Affordability improvement has been reversed by rate moves. The NAR Housing Affordability Index improved earlier in 2026 as mortgage rates fell from late-2025 peaks. But the report explicitly notes that recent volatility and a move higher in mortgage rates have eroded that improvement, removing any potential upside to sales. The effective mortgage rate spread (30-year fixed minus effective rate) remains wide, implying that existing homeowners lock-in continues to limit churn.

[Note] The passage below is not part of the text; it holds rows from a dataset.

-- ==== Sys2Proof/Machine/Int.lean ====
section
/-! DEFINITION. Integer arithmetic and logic, opcodes 0x10 to 0x2E (R187, R188, R197 to R201). -/

namespace Sys2Proof.Machine
open Sys2Proof.Num

abbrev Out := Host.Outcome State Fault Refusal

namespace IntOp

/-! Each operation acts on w-bit values a and b (raw bits) and gives w raw bits. The count of a shift is b as it comes: the whole
register in the scalar shape, the lane in the vector shape (R199). -/

def low (w : Nat) (z : Int) : Nat := wrap w z
def maxOf (w : Nat) (u : Bool) : Int := if u then 2 ^ w - 1 else 2 ^ (w - 1) - 1
def minOf (w : Nat) (u : Bool) : Int := if u then 0 else -2 ^ (w - 1)
def clampTo (w : Nat) (u : Bool) (z : Int) : Nat := wrap w (max (minOf w u) (min (maxOf w u) z))

def add (w : Nat) (u : Bool) (a b : Nat) : Nat := low w (intOf w u a + intOf w u b)
def sub (w : Nat) (u : Bool) (a b : Nat) : Nat := low w (intOf w u a - intOf w u b)
def mul (w : Nat) (u : Bool) (a b : Nat) : Nat := low w (intOf w u a * intOf w u b)
def mulh (w : Nat) (u : Bool) (a b : Nat) : Nat := low w (intOf w u a * intOf w u b / 2 ^ w)
def mad (w : Nat) (u : Bool) (d a b : Nat) : Nat := low w (intOf w u d + intOf w u a * intOf w u b)
/-- R198. -/
def div (w : Nat) (u : Bool) (a b : Nat) : Nat :=
  if intOf w u b = 0 then 2 ^ w - 1 else low w ((intOf w u a).tdiv (intOf w u b))
def rem (w : Nat) (u : Bool) (a b : Nat) : Nat :=
  if intOf w u b = 0 then a % 2 ^ w else low w ((intOf w u a).tmod (intOf w u b))
def abs (w : Nat) (_u : Bool) (a _b : Nat) : Nat := low w (signed w a).natAbs
def min (w : Nat) (u : Bool) (a b : Nat) : Nat := if intOf w u a ≤ intOf w u b then a % 2 ^ w else b % 2 ^ w
def max (w : Nat) (u : Bool) (a b : Nat) : Nat := if intOf w u a ≤ intOf w u b then b % 2 ^ w else a % 2 ^ w
def adds (w : Nat) (u : Bool) (a b : Nat) : Nat := clampTo w u (intOf w u a + intOf w u b)
def subs (w : Nat) (u : Bool) (a b : Nat) : Nat := clampTo w u (intOf w u a - intOf w u b)
def avg (w : Nat) (u : Bool) (a b : Nat) : Nat := low w ((intOf w u a + intOf w u b + 1) / 2)
def sad (w : Nat) (u : Bool) (d a b : Nat) : Nat := low w (intOf w u d + (intOf w u a - intOf w u b).natAbs)
/-- min(max(d, a), b); b wins when a > b. -/
def clamp (w : Nat) (u : Bool) (d a b : Nat) : Nat := min w u (max w u d a) b
def and (w : Nat) (_u : Bool) (a b : Nat) : Nat := (a &&& b) % 2 ^ w
def or (w : Nat) (_u : Bool) (a b : Nat) : Nat := (a ||| b) % 2 ^ w
def xor (w : Nat) (_u : Bool) (a b : Nat) : Nat := (a ^^^ b) % 2 ^ w
def andn (w : Nat) (_u : Bool) (a b : Nat) : Nat := (a % 2 ^ w) &&& ((2 ^ w - 1) ^^^ (b % 2 ^ w))
/-- R199. -/
def shl (w : Nat) (_u : Bool) (a c : Nat) : Nat := if c ≥ w then 0 else (a * 2 ^ c) % 2 ^ w
def shr (w : Nat) (_u : Bool) (a c : Nat) : Nat := if c ≥ w then 0 else a % 2 ^ w / 2 ^ c
def sar (w : Nat) (_u : Bool) (a c : Nat) : Nat := low w (signed w a / 2 ^ (Nat.min c w))
def rol (w : Nat) (_u : Bool) (a c : Nat) : Nat :=
  let k := c % w
  let x := a % 2 ^ w
  (x * 2 ^ k + x / 2 ^ (w - k)) % 2 ^ w
def clz (w : Nat) (_u : Bool) (a _b : Nat) : Nat := let x := a % 2 ^ w; if x = 0 then w else w - 1 - Nat.log2 x
def popc (w : Nat) (_u : Bool) (a _b : Nat) : Nat := ((List.range w).filter (fun i => a.testBit i)).length
def brev (w : Nat) (_u : Bool) (a _b : Nat) : Nat := maskOf ((List.range w).map (fun i => a.testBit (w - 1 - i)))
/-- R200: position, effective length; at width .x8 a lane of 8 bits holds no length (DEDUCED, log 122). -/
def fieldPos (b : Nat) : Nat := b % 64
def fieldLen (w b : Nat) : Nat := Nat.min (b / 64 % 64 + 1) (w - fieldPos b)
def ext (w : Nat) (u : Bool) (a b : Nat) : Nat :=
  if fieldPos b ≥ w then 0 else low w (intOf (fieldLen w b) u (a % 2 ^ w / 2 ^ fieldPos b))
def ins (w : Nat) (_u : Bool) (d a b : Nat) : Nat :=
  let p := fieldPos b
  let l := fieldLen w b
  if p ≥ w then d % 2 ^ w
  else (d % 2 ^ w) - (d / 2 ^ p % 2 ^ l) * 2 ^ p + (a % 2 ^ l) * 2 ^ p
/-- R201. -/
def hash (_w : Nat) (_u : Bool) (a b : Nat) : Nat := (hash64 (word a) (word b)).toNat
def mix (_w : Nat) (_u : Bool) (d a b : Nat) : Nat := (hash64 (word d ^^^ word a) (word b)).toNat

end IntOp

/-- A w-bit result as R188 extends it to 64 bits in the scalar shape. -/
def ext64 (w : Nat) (u : Bool) (r : Nat) : Word := if u then word (r % 2 ^ w) else BitVec.ofInt 64 (signed w r)

/-- Lane values of a vector operand of width w. -/
def lanesOf (w : Nat) (x : Line) : List Nat := elems w (512 / w) x.toNat
def ofLanes (w : Nat) (l : List Nat) : Line := BitVec.ofNat 512 (pack w l)

/-- The B lanes of the vector shape: a v register, or one value in every lane (R187). -/
def State.laneB (s : State) (o : Operand) (w : Nat) : Res (List Nat × State) :=
  match o with
  | .v n => .ok (lanesOf w (s.me.readV n), s)
  | _ =>
    match s.src o with
    | .ok (x, s') => .ok (List.replicate (512 / w) (x.toNat % 2 ^ w), s')
    | .error e => .error e

def zip3 (g : Nat → Nat → Nat → Nat) : List Nat → List Nat → List Nat → List Nat
  | x :: xs, y :: ys, z :: zs => g x y z :: zip3 g xs ys zs
  | _, _, _ => []

/-- The scalar shape (R187, R188): sources, then the destination. -/
def scalarInt (g : Nat → Bool → Nat → Nat → Nat → Nat) (f : Fields) (s : State) : Res State :=
  match s.src f.a with
  | .error e => .error e
  | .ok (a, s1) =>
    match s1.src f.b with
    | .error e => .error e
    | .ok (b, s2) => s2.dst f.d (ext64 f.width f.unsigned (g f.width f.unsigned (s.oldG f.d).toNat a.toNat b.toNat))

/-- The vector shape. -/
def vectorInt (g : Nat → Bool → Nat → Nat → Nat → Nat) (f : Fields) (s : State) : Res State :=
  match s.laneB f.b f.width with
  | .error e => .error e
  | .ok (b, s1) =>
    .ok (s1.dstV f.d (ofLanes f.width
      (zip3 (g f.width f.unsigned) (lanesOf f.width (s.srcV f.d)) (lanesOf f.width (s.srcV f.a)) b)))

/-- The integer entries of R197 by their lane result on d, a and b. -/
def intBody (g : Nat → Bool → Nat → Nat → Nat → Nat) (f : Fields) (s : State) : Res After :=
  match (match f.d with | .v _ => vectorInt g f s | _ => scalarInt g f s) with
  | .ok s' => .ok (.seq s')
  | .error e => .error e

/-- A lane result that does not read the old D. -/
def noD (g : Nat → Bool → Nat → Nat → Nat) : Nat → Bool → Nat → Nat → Nat → Nat := fun w u _ a b => g w u a b

/-- `ADD` (R197). -/
def execAdd (f : Fields) (s : State) : Out := s.issue 0x10 f (intBody (noD IntOp.add) f)
/-- `SUB` (R197). -/
def execSub (f : Fields) (s : State) : Out := s.issue 0x11 f (intBody (noD IntOp.sub) f)
/-- `MUL` (R197). -/
def execMul (f : Fields) (s : State) : Out := s.issue 0x12 f (intBody (noD IntOp.mul) f)
/-- `MULH` (R197). -/
def execMulh (f : Fields) (s : State) : Out := s.issue 0x13 f (intBody (noD IntOp.mulh) f)
/-- `MAD` (R197). -/
def execMad (f : Fields) (s : State) : Out := s.issue 0x14 f (intBody IntOp.mad f)
/-- `DIV` (R198). -/
def execDiv (f : Fields) (s : State) : Out := s.issue 0x15 f (intBody (noD IntOp.div) f)
/-- `REM` (R198). -/
def execRem (f : Fields) (s : State) : Out := s.issue 0x16 f (intBody (noD IntOp.rem) f)
/-- `ABS` (R197). -/
def execAbs (f : Fields) (s : State) : Out := s.issue 0x17 f (intBody (noD IntOp.abs) f)
/-- `MIN` (R197). -/
def execMin (f : Fields) (s : State) : Out := s.issue 0x18 f (intBody (noD IntOp.min) f)
/-- `MAX` (R197). -/
def execMax (f : Fields) (s : State) : Out := s.issue 0x19 f (intBody (noD IntOp.max) f)
/-- `ADDS` (R197). -/
def execAdds (f : Fields) (s : State) : Out := s.issue 0x1A f (intBody (noD IntOp.adds) f)
/-- `SUBS` (R197). -/
def execSubs (f : Fields) (s : State) : Out := s.issue 0x1B f (intBody (noD IntOp.subs) f)
/-- `AVG` (R197). -/
def execAvg (f : Fields) (s : State) : Out := s.issue 0x1C f (intBody (noD IntOp.avg) f)
/-- `SAD` (R197). -/
def execSad (f : Fields) (s : State) : Out := s.issue 0x1D f (intBody IntOp.sad f)
/-- `CLAMP` (R197). -/
def execClamp (f : Fields) (s : State) : Out := s.issue 0x1E f (intBody IntOp.clamp f)
/-- `AND` (R197). -/
def execAnd (f : Fields) (s : State) : Out := s.issue 0x20 f (intBody (noD IntOp.and) f)
/-- `OR` (R197). -/
def execOr (f : Fields) (s : State) : Out := s.issue 0x21 f (intBody (noD IntOp.or) f)
/-- `XOR` (R197). -/
def execXor (f : Fields) (s : State) : Out := s.issue 0x22 f (intBody (noD IntOp.xor) f)
/-- `ANDN` (R197). -/
def execAndn (f : Fields) (s : State) : Out := s.issue 0x23 f (intBody (noD IntOp.andn) f)
/-- `SHL` (R199). -/
def execShl (f : Fields) (s : State) : Out := s.issue 0x24 f (intBody (noD IntOp.shl) f)
/-- `SHR` (R199). -/
def execShr (f : Fields) (s : State) : Out := s.issue 0x25 f (intBody (noD IntOp.shr) f)
/-- `SAR` (R199). -/
def execSar (f : Fields) (s : State) : Out := s.issue 0x26 f (intBody (noD IntOp.sar) f)
/-- `ROL` (R199). -/
def execRol (f : Fields) (s : State) : Out := s.issue 0x27 f (intBody (noD IntOp.rol) f)
/-- `CLZ` (R199). -/
def execClz (f : Fields) (s : State) : Out := s.issue 0x28 f (intBody (noD IntOp.clz) f)
/-- `POPC` (R199). -/
def execPopc (f : Fields) (s : State) : Out := s.issue 0x29 f (intBody (noD IntOp.popc) f)
/-- `BREV` (R199). -/
def execBrev (f : Fields) (s : State) : Out := s.issue 0x2A f (intBody (noD IntOp.brev) f)
/-- `EXT` (R200). -/
def execExt (f : Fields) (s : State) : Out := s.issue 0x2B f (intBody (noD IntOp.ext) f)
/-- `INS` (R200). -/
def execIns (f : Fields) (s : State) : Out := s.issue 0x2C f (intBody IntOp.ins f)
/-- `HASH` (R201). -/
def execHash (f : Fields) (s : State) : Out := s.issue 0x2D f (intBody (noD IntOp.hash) f)
/-- `MIX` (R201). -/
def execMix (f : Fields) (s : State) : Out := s.issue 0x2E f (intBody IntOp.mix f)

end Sys2Proof.Machine
end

Data quality risk on condo/co-op inventories. The report flags a large reported decline in condo/co-op inventories for April, similar to a pattern seen in March (which was subsequently revised away). The analysts suspect data quality issues rather than a real supply drop. This adds noise to inventory and months’ supply metrics, but does not change the core signal of a sluggish single-family market.
Key Risks
- Mortgage rate re-acceleration. The recent move higher in rates could further suppress demand in the coming months, making the current 4.0-4.3mn range a ceiling rather than a floor.
- Data quality in condos/co-ops. Persistent revisions obscure the true inventory picture for multifamily, but that segment is too small to sway aggregate residential investment.
- Affordability threshold not yet crossed. Even with slower price growth and lower rates earlier, monthly payments remain elevated relative to income. If job growth softens, the demand shortfall could widen.
Investment Implications
The April data reinforce our view that housing will not contribute positively to GDP growth in 2025-2026. Our forecast for 2Q residential investment at +1.0% q/q ar is already penciled in, but risks are tilted to the downside given the reversal in rates and the absence of a demand catalyst. For investors, this means: (a) homebuilder equities face headwinds from volume stagnation; (b) mortgage originators continue to face low origination volumes; (c) macro positioning should discount weak housing fixed investment into year-end. We see no near-term trigger for a meaningful recovery unless mortgage rates fall significantly below current levels and stay there for at least 2-3 months.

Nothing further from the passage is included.